Others on the task force argued that reparations should include all Black people in the U.S. who suffer from systemic racism in housing, education and employment and said they were defining eligibility too soon in the process.

Civil rights attorney and task force member Lisa Holder proposed directing economists working with the task force to use California’s estimated 2.6 million Black residents to calculate compensation while they continue hearing from the public.

“We need to galvanize the base and that is Black people,” she said. “We can’t go into this reparations proposal without having all African Americans in California behind us.”

But Kamilah Moore, a lawyer and chair of the task force, said expanding eligibility would create its own fissures and was beyond the purpose of the committee.

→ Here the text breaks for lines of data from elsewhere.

/-- R554, R555, R557, R563, R566: a tail that does not pass the ring and does not fall back is taken, from the page or from a jet's message;
another halts the context with COMMAND_BAD. The event queue's head re-arms the vector. A fetched command that is well formed
and does not wrap is appended and the head passes it; otherwise the context halts. -/
def Obligations.DoorbellsAndFetching : Prop :=
  (∀ s port c v, c < 1024 → ownCtx s port c = true → (getCtx s c).st ≠ .free →
    let x := getCtx s c
    let ahead := (BitVec.ofNat 32 v - x.head).toNat
    (ahead ≤ 2 ^ x.ringLog2 → (x.tail - x.head).toNat ≤ ahead →
      exec (.ctxTail port c v) s = .next (updCtx s c fun x => { x with tail := BitVec.ofNat 32 v })) ∧
    (2 ^ x.ringLog2 < ahead ∨ ahead < (x.tail - x.head).toNat → x.st ≠ .halted →
      ∃ t, exec (.ctxTail port c v) s = .next t ∧ (getCtx t c).st = .halted ∧ (getCtx t c).haltReason = 2 ∧
        (getCtx t c).cmds = [] ∧ (getCtx t c).tail = x.tail) ∧
    exec (.ctxEvqHead port c v) s = .next (updCtx s c fun x => { x with evqHead := BitVec.ofNat 32 v, armed := true })) ∧
  (∀ s k m c, s.jets.msgs[k]? = some m → m.dst / 4096 = 5 → m.dst % 4096 < 4 → inTurn s k m = true →
    let d := dropMsg s k
    let q := finishDisc (countP1 { d with jets := { d.jets with credits := d.jets.credits ++ [(m.src, m.srcIdx)] } } 1) m.src m.srcIdx
    (ctxOfJet s m.src = some c → leAt m.data 0 2 = c → leAt m.data 2 2 = 0 → leAt m.data 8 56 = 0 →
      exec (.chanterDoorbell k) s = .next (ringDoorbell q c (leAt m.data 4 4))) ∧
    (ctxOfJet s m.src ≠ some (leAt m.data 0 2) ∨ leAt m.data 2 2 ≠ 0 ∨ leAt m.data 8 56 ≠ 0 →
      exec (.chanterDoorbell k) s = .next (hifFlag q (m.dst % 4096) 3))) ∧
  (∀ s c data, mayFetch s c = true → (getCtx s c).ringHost = true →
    let x := getCtx s c
    let n := bits (leAt data 0 8) 13 8 + 1
    let raw := slice data 0 (128 * n)
    (fetchIdx x + n ≤ 2 ^ x.ringLog2 → inWindow s c (fetchAddr x) (128 * n) = true → inWindow s c (fetchAddr x) 128 = true →
      n ≤ (x.tail - x.head).toNat →
      (cmdWellFormed raw = true → exec (.commandFetched c data true) s = .next (updCtx s c fun y => { y with
        head := y.head + BitVec.ofNat 32 n, cmds := y.cmds ++ [{ slot := y.head.toNat, raw, since := s.ticks }] })) ∧
      (cmdWellFormed raw = false → exec (.commandFetched c data true) s = .next (commandBad s c x.head.toNat))) ∧
    (2 ^ x.ringLog2 < fetchIdx x + n → inWindow s c (fetchAddr x) 128 = true →
      exec (.commandFetched c data true) s = .next (commandBad s c x.head.toNat)) ∧
    (inWindow s c (fetchAddr x) 128 = false → exec (.commandFetched c data true) s = .next (hostFault s c)) ∧
    exec (.commandFetched c data false) s = .next (hostFault s c) ∧
    (fetchIdx x + n ≤ 2 ^ x.ringLog2 → inWindow s c (fetchAddr x) (128 * n) = true → inWindow s c (fetchAddr x) 128 = true →
      (x.tail - x.head).toNat < n → exec (.commandFetched c data true) s = .next s)) ∧
  (∀ s c data ok fs q, mayFetch s c = true → (getCtx s c).ringHost = false →
    let a := fetchAddr (getCtx s c)
    (Claim.ReadFails fs s q → exec (.commandFetched c data ok fs) s = .next q) ∧
    (Claim.Reads fs s q →
      (ctxRead q c a 8 = none → exec (.commandFetched c data ok fs) s = .next (commandBad q c (getCtx s c).head.toNat)) ∧
      ∀ h r, ctxRead q c a 8 = some (h, r) →
        let n := bits (leNat h) 13 8 + 1
        (ctxRead r c a (128 * n) = none → exec (.commandFetched c data ok fs) s = .next (commandBad r c (getCtx s c).head.toNat)) ∧
        ∀ raw z, ctxRead r c a (128 * n) = some (raw, z) → exec (.commandFetched c data ok fs) s = .next (decodeCmd z c n raw))) ∧
  (∀ s c n raw,
    let x := getCtx s c
    (fetchIdx x + n ≤ 2 ^ x.ringLog2 → n ≤ (x.tail - x.head).toNat → cmdWellFormed raw = true →
      decodeCmd s c n raw = updCtx s c fun y => { y with
        head := y.head + BitVec.ofNat 32 n, cmds := y.cmds ++ [{ slot := y.head.toNat, raw, since := s.ticks }] }) ∧
    (2 ^ x.ringLog2 < fetchIdx x + n → decodeCmd s c n raw = commandBad s c x.head.toNat) ∧
    (fetchIdx x + n ≤ 2 ^ x.ringLog2 → (x.tail - x.head).toNat < n → decodeCmd s c n raw = s) ∧
    (fetchIdx x + n ≤ 2 ^ x.ringLog2 → n ≤ (x.tail - x.head).toNat → cmdWellFormed raw = false →
      decodeCmd s c n raw = commandBad s c x.head.toNat)) ∧
  (∀ s c slot, (getCtx s c).st ≠ .free → (getCtx s c).st ≠ .halted →
    (getCtx (commandBad s c slot) c).st = .halted ∧ (getCtx (commandBad s c slot) c).haltReason = 2 ∧
    (getCtx (hostFault s c) c).st = .halted ∧ (getCtx (hostFault s c) c).haltReason = 3)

“That is going to aggrieve the victims of the institution of slavery, which are the direct descendants of the enslaved people in the United States,” she said. {snip}

The committee is not even a year into its two-year process and there is no compensation plan of any kind on the table. Longtime advocates have spoken of the need for multifaceted remedies for related yet separate harms, such as slavery, Jim Crow laws, mass incarceration and redevelopment that resulted in the displacement of Black communities.